The Country Roads Board (CRB) was formed to take over responsibility from the Board of Lands and Works for the care and management of the main roads of the state. Until then there was a lack of co-operation between the agencies with operational responsibility for roads, the Roads and Bridges Branch of the Public Works Department and local municipalities, in the construction and maintenance of main roads. Expenditure of state funds was without proper supervision or a thorough investigation into actual needs. The absence of a systematic policy, as well as a lack of funds, had resulted in Victorian roads being in a deplorable condition. At this time the use of the motor car accentuated the demands for better roads.

As a result of these needs the Country Roads Act 1912 (No. 2415) was proclaimed in 1913 establishing the Country Roads Board as a central road authority with responsibility for those roads within the state considered to be main roads.

==Functions of the board==

The initial functions of the board, set out in the Country Roads Act 1912, were:
- to ascertain which roads should be main roads,
- to ascertain the most effective methods of road construction and maintenance,
- to ascertain the deviations in existing roads or new roads which would facilitate communication and improve conditions for traffic.

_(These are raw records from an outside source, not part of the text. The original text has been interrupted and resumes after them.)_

-- ==== Sys2Proof/Machine/Issue.lean ====
section
/-!
DEFINITION. Issue: the checks every instruction word passes (07 R149-R152, R159-R162, R168), what follows its meaning's answer, the
fetch and check of lines (04 R86, 07 R148), and the choice of a group (13 R291).
-/

namespace Sys2Proof.Machine

/-! ### One instruction -/

/-- The registers a result in flight will write. -/
def Pend.regs (p : Pend) : List RegName :=
  (List.range p.n).map fun k => if p.vec then .v (p.first + k) else .s (p.first + k)

/-- The registers an instruction writes: its destinations, and for COMPACT every register that it rewrites, LIVE and DEAD among them (08 R186, 07
R160). -/
def Group.dsts (g : Group) (v : View) (f : Form) : List RegName :=
  dstRegs v f ++ if f.rewrites then ((List.range 128).filter fun n => !(g.vreg n).isEmpty).map .v ++ (List.range 16).map .m else []

/-- Registers an instruction names. -/
def Group.named (g : Group) (v : View) (f : Form) : List RegName := g.dsts v f ++ srcRegs v f
def guardRegs (c : Ctl) : List RegName := [.p c.g1.p.val, .p c.g2.p.val]

/-- The time until which the interlock holds an instruction that names registers: past `now` while a result is not ready (07 R160). -/
def Group.interlock (g : Group) (now cyc : Nat) (regs : List RegName) : Nat :=
  let t := (g.ready.filter fun r => now < r.2 && regs.contains r.1).foldl (fun a r => max a (r.2 + 2 * cyc)) now
  if g.pend.any fun p => p.regs.any regs.contains then max t (now + 1) else t

/-- The group tries again later; where the interlock holds it for results in flight, it notes their registers (07 R160). -/
def State.stayFor (s : State) (r : GRef) (until_ : Nat) (regs : List RegName) : State :=
  (s.stay r until_).modGroup r fun g => { g with blocked := (g.pend.flatMap Pend.regs).filter regs.contains }

/-- The token of an engine command or of a result in flight is taken (07 R161). -/
def Group.takeTok (g : Group) (c : Ctl) : Group := match setTok? c with | some k => g.setTok k true | none => g

/-- Walkers that an instruction names, whether it reads them or not. -/
def namedWalkers (v : View) (f : Form) : List Nat :=
  ((fieldOps v f).filterMap fun (_, o) => match o with | .walk n => some n.val | _ => none) ++ f.binds.toList

/-- The instruction at pc issues together with the next one (07 R147): it was reached in sequence, is not itself the second of a pair, and the two
are independent and of different pipe classes. -/
def Group.pairs (g : Group) (v : View) (f : Form) (now : Nat) : Bool :=
  g.mcall.isNone && g.seq && v.c.stl == 0 && !(g.paired && g.issuedAt == some now) && slotOf g.pc.toNat < 4 &&
  match g.lines.find? fun l => l.addr == lineOf g.pc.toNat with
  | none => false
  | some l =>
    let k := slotOf g.pc.toNat
    (lineWord l.bytes).testBit (23 + k) && 0x11 < (opcOf (slotWord l.bytes k)).toNat &&
    match (decodeWord (slotWord l.bytes (k + 1))).bind viewForm with
    | none => false
    | some (u, h) =>
      f.pipe != h.pipe && !((g.named u h ++ guardRegs u.c).any (g.dsts v f).contains) &&
      !((namedWalkers u h).any (namedWalkers v f).contains)

/-- The result map of an instruction that has been performed, where it writes a vector register: the lanes stored in it, and those that a result in
flight to it is still to write (06 R128). -/
def Group.resultMap (g : Group) (dsts : List RegName) : Option LaneMap :=
  (dsts.findSome? fun r => match r with | .v n => some n | _ => none).map fun n =>
    (vmap (g.vreg n) ||| mapOf ((g.pend.filter fun p => p.regs.contains (.v n)).flatMap fun p => p.lanes.map (·.1))) &&& g.live

/-- Cycles for which an instruction occupies a pipe of its class (07 R164). -/
def Group.beats (g : Group) (ty : Ty) (pipe : Pipe) (upper : Bool) (dsts : List RegName) : Nat :=
  match g.resultMap dsts with
  | none => 1
  | some m => (popc m + 15) / 16 * (if ty == .i64 then 2 else 1) * if pipe == .f && upper then 4 else 1

/-- A pipe of the group's scheduler is occupied beyond the cycle of the issue. -/
def Group.occupy (g : Group) (c : Ctl) (pipe : Pipe) (t : Clock) (dsts : List RegName) : Group :=
  let n := g.beats c.ty pipe t.upper dsts
  { g with pipes := (g.pipes.filter fun p => t.now < p.2) ++ if n ≤ 1 then [] else [(pipe, t.now + n * t.cyc)] }

/-- The time at which a pipe of a scheduler can accept an instruction (13 R291). DESIGN CHOICE (log entry 78): every scheduler has a pipe of each class
of its own, and an instruction that is not performed occupies none. -/
def State.pipeFree (s : State) (core sched : Nat) (pipe : Pipe) : Nat :=
  (s.wgs.flatMap fun w => if w.core == core then (w.groups.filter fun g => g.sched == sched).flatMap fun g =>
    (g.pipes.filter fun p => p.1 == pipe).map (·.2) else []).foldl max s.now

/-- Bookkeeping after an instruction that was performed: producers, stall count, tokens, its pipe, epoch of the last step. An empty result map
completes at once (07 R161). -/
def Group.after (g : Group) (v : View) (f : Form) (t : Clock) (epoch : Nat) (taken : Bool) (dsts : List RegName) : Group :=
  { ((g.counted v.c t true taken (!taken && g.pairs v f t.now) dsts f.lat).timedTok v.c t dsts (g.resultMap dsts == some 0) f.lat).occupy v.c f.pipe t
      dsts with
    lastEpoch := epoch, xf := [], got := [], wgot := [], fgot := [], met := {} }

/-- An instruction whose guards are not both true: it is counted, and performs nothing. -/
def Group.skipped (g : Group) (v : View) (f : Form) (t : Clock) (epoch : Nat) (macros : List (List InstrWord)) : Group :=
  { ((g.markWaited v.c).counted v.c t false false (g.pairs v f t.now) [] .none).stepOn macros with lastEpoch := epoch, got := [], wgot := [], fgot := [], met := {} }

/-- What the reads of an instruction that raises a fault leave: the error injector and the counters as they met them (20 R349, R350). -/
def State.metBy (s t : State) : State := { s with injc := t.injc, counters := t.counters }

/-- What the checks before an instruction's own meaning answer: the state they leave, or that the meaning runs. -/
inductive Admit
  | stop (s : State)
  | go (e : Env) (s : State)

After an initial investigation by the board, construction guidelines were established and the letting of construction contracts, either directly by the board or by municipal councils, proceeded by about 1915.

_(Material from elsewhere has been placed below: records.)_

-- ==== Sys2Proof/Machine/LoadStore.lean ====
section
/-!
DEFINITION. Lane and fragment loads and stores, walkers, prefetch and pins, tensor identifiers (10 R225-R231, R235, R236).
-/

namespace Sys2Proof.Machine

/-! ### Shared steps -/

/-- What an access meets short of performing. -/
def AccRes.act (acc : Access) : AccRes → Option Act
  | .fault f => some (.fault f)
  | .miss ps => some (.stay ps acc)
  | .ok _ => none

/-- Room in the landing buffer for the writes of one instruction (05 R113). -/
def State.roomFor (s : State) (col : Nat) (ls : List (Nat × List Piece)) : Bool :=
  s.lbFits col (ls.flatMap fun p => p.2.flatMap fun q => match q.1 with
    | .mem l _ => if locColumn l == some col then [] else (blocks64 l q.2).map fun b => ((s.col col).epoch, some (0, b))
    | .peer fep _ pa _ => peerKeys (s.col col).epoch fep pa q.2)

/-- The parts of accesses that lie at peers. -/
def peersIn (as : List (Nat × List Piece)) : List (Nat × List Piece) :=
  as.map fun a => (a.1, a.2.filter fun p => match p.1 with | .peer .. => true | .mem .. => false)

/-- Stores bytes through the pieces of one access; a peer's part leaves as a packet that depends on the column's epoch, and the L2's copies of it
go (05 R119). -/
def State.storePieces (s : State) (x : Writer) (ps : List Piece) (bs : List Byte) : State :=
  (ps.foldl (fun (a : State × List Byte) p =>
    let d := a.2.take p.2
    let t := match p.1 with
      | .mem l _ => a.1.colStore (columnOf x.core) x.r.ctx x.r.lnum l d
      | .peer fep pctx pa _ => (a.1.dropPeer fep pa d.length).send [(columnOf x.core, (a.1.col (columnOf x.core)).epoch)] x.r.ctx x.r.lnum
          (.peerWrite fep pctx pa d x)
    (t, a.2.drop p.2)) (s, bs)).1

/-- A store updates copies in the cluster cache, which hold no data here; a result waits in flight with its token. -/
def Env.defer (e : Env) (g : Group) (vec : Bool) (first n : Nat) (lanes : List (Nat × LaneVal)) : Group :=
  if lanes.isEmpty then g
  else
    { g.takeTok e.c with pend := g.pend ++ [{ vec, first, n, lanes, token := setTok? e.c, iaddr := e.g.pc.toNat
                                              mstep := (e.g.mcall.map (·.2)).getD 0, epoch := e.epoch, at_ := e.now }] }

def Env.writer (e : Env) (l : Nat) : Writer :=
  { r := e.r, core := e.w.core, tid := (e.g.tidOf l).toNat, iaddr := e.g.pc.toNat, lane := some l, at_ := e.now }

/-! ### Lane by lane (04 R84, R85) -/

/-- A group that waits while its instruction's memory steps are taken one by one. DESIGN CHOICE (log entry 59): an instruction takes its lanes' steps so
where the move that issues it asks for it (`split`), and all of them at issue elsewhere; 04 R84 makes each lane a step of its own. -/
def Env.byLane (e : Env) (g : Group) (kind : LaneKind) (todo : List LaneStep) (vec : Bool) (dst n : Nat)
    (regs : List (Nat × List Nat) := []) : Group :=
  { g with wait := .lanes { kind, hint := e.c.ch, todo, got := [], regs, vec, dst, n, token := setTok? e.c, met := e.met } }

/-- The step writes byte i of the range of another (01 R8: at one location, of this device or of a peer). -/
def LaneStep.meets (a b : LaneStep) : Bool :=
  a.ps.any fun p => b.ps.any fun q => match p.1, q.1 with
    | .mem l _, .mem u _ => overlaps l p.2 u q.2
    | .peer f _ x _, .peer g _ y _ => f == g && x < y + q.2 && y < x + p.2
    | _, _ => false

/-- A step cut into its bytes. -/
def LaneStep.bytes (a : LaneStep) : List LaneStep :=
  a.ps.flatMap fun p => (List.range p.2).map fun i =>
    { a with ps := [match p.1 with | .mem l mt => (.mem (locPlus l i) mt, 1) | .peer fep pctx pa mt => (.peer fep pctx (pa + i) mt, 1)] }

/-- A step must wait for others of its instruction: of the lanes that write one location the highest performs last (04 R85), and RINIT's steps are
in order (05 R105). -/
def LaneReq.waits (q : LaneReq) (k : Nat) (a : LaneStep) : Bool :=
  match q.kind with
  | .store true => k != 0
  | .store false => a.bytes.any fun b =>
      let ws := q.todo.filter fun x => x.lane != a.lane && x.meets b
      ws.any (fun x => x.lane < a.lane) && !ws.any fun x => a.lane < x.lane
  | _ => false

/-- One lane's read, `m` what its instruction's reads have met before. -/
def State.readLane (s : State) (core : Nat) (h : Fill) (ps : List Piece) (m : Met) : Got × Met × State :=
  let (gs, met, t) := s.readAll core h [(0, ps)] m
  (match gs with | (_, x) :: _ => x | [] => { parts := [], bad := none }, met, t)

The responsibilities of the CRB expanded over time. Responsibility for major roads in Melbourne was shared with the Melbourne and Metropolitan Board of Works, until all road responsibilities were passed to the CRB on 1 July 1974.

At various times other types of roads were proclaimed under legislation and subsequently came within the responsibility of the Country Roads Board. The Development Roads Act 1918 provided for the declaration of 'Developmental Roads', roads which would serve to develop any area of land by providing access to a railway station for primary producers. The Highways and Vehicles Act 1924 provided for the declaration of certain arterial roads as State Highways. The Tourists' Roads Act 1936 provided for the declaration of roads of sufficient interest or roads leading to tourist resorts or attractions as Tourists' Roads. The Country Roads Act 1956 enabled the board to construct by-pass roads which became popularly known as freeways. At the time of its cessation, the CRB was responsible for 23,763 kilometres of road.

==Chairmen==
The first chairman of CRB was William Calder who remained in charge until his death in 1928.

Another prominent chairman was Donald Victor Darwin who took over in 1949, and steered the board through a massive post-war expansion program.

==Successor==
The CRB was abolished and succeeded by the Road Construction Authority on 1 July 1983 by operation of the Transport Act 1983. This step occurred as part of a suite of major institutional changes in the Victorian transport portfolio affecting roads, trains and trams and related matters.

The Road Construction Authority was later merged with the Road Traffic Authority on 1 July 1989 to form the Roads Corporation. The Roads Corporation (and its successors) came to operate as VicRoads until July 2019.

==Publication==
In November 1966, the CRB launched CRB News as its in house magazine.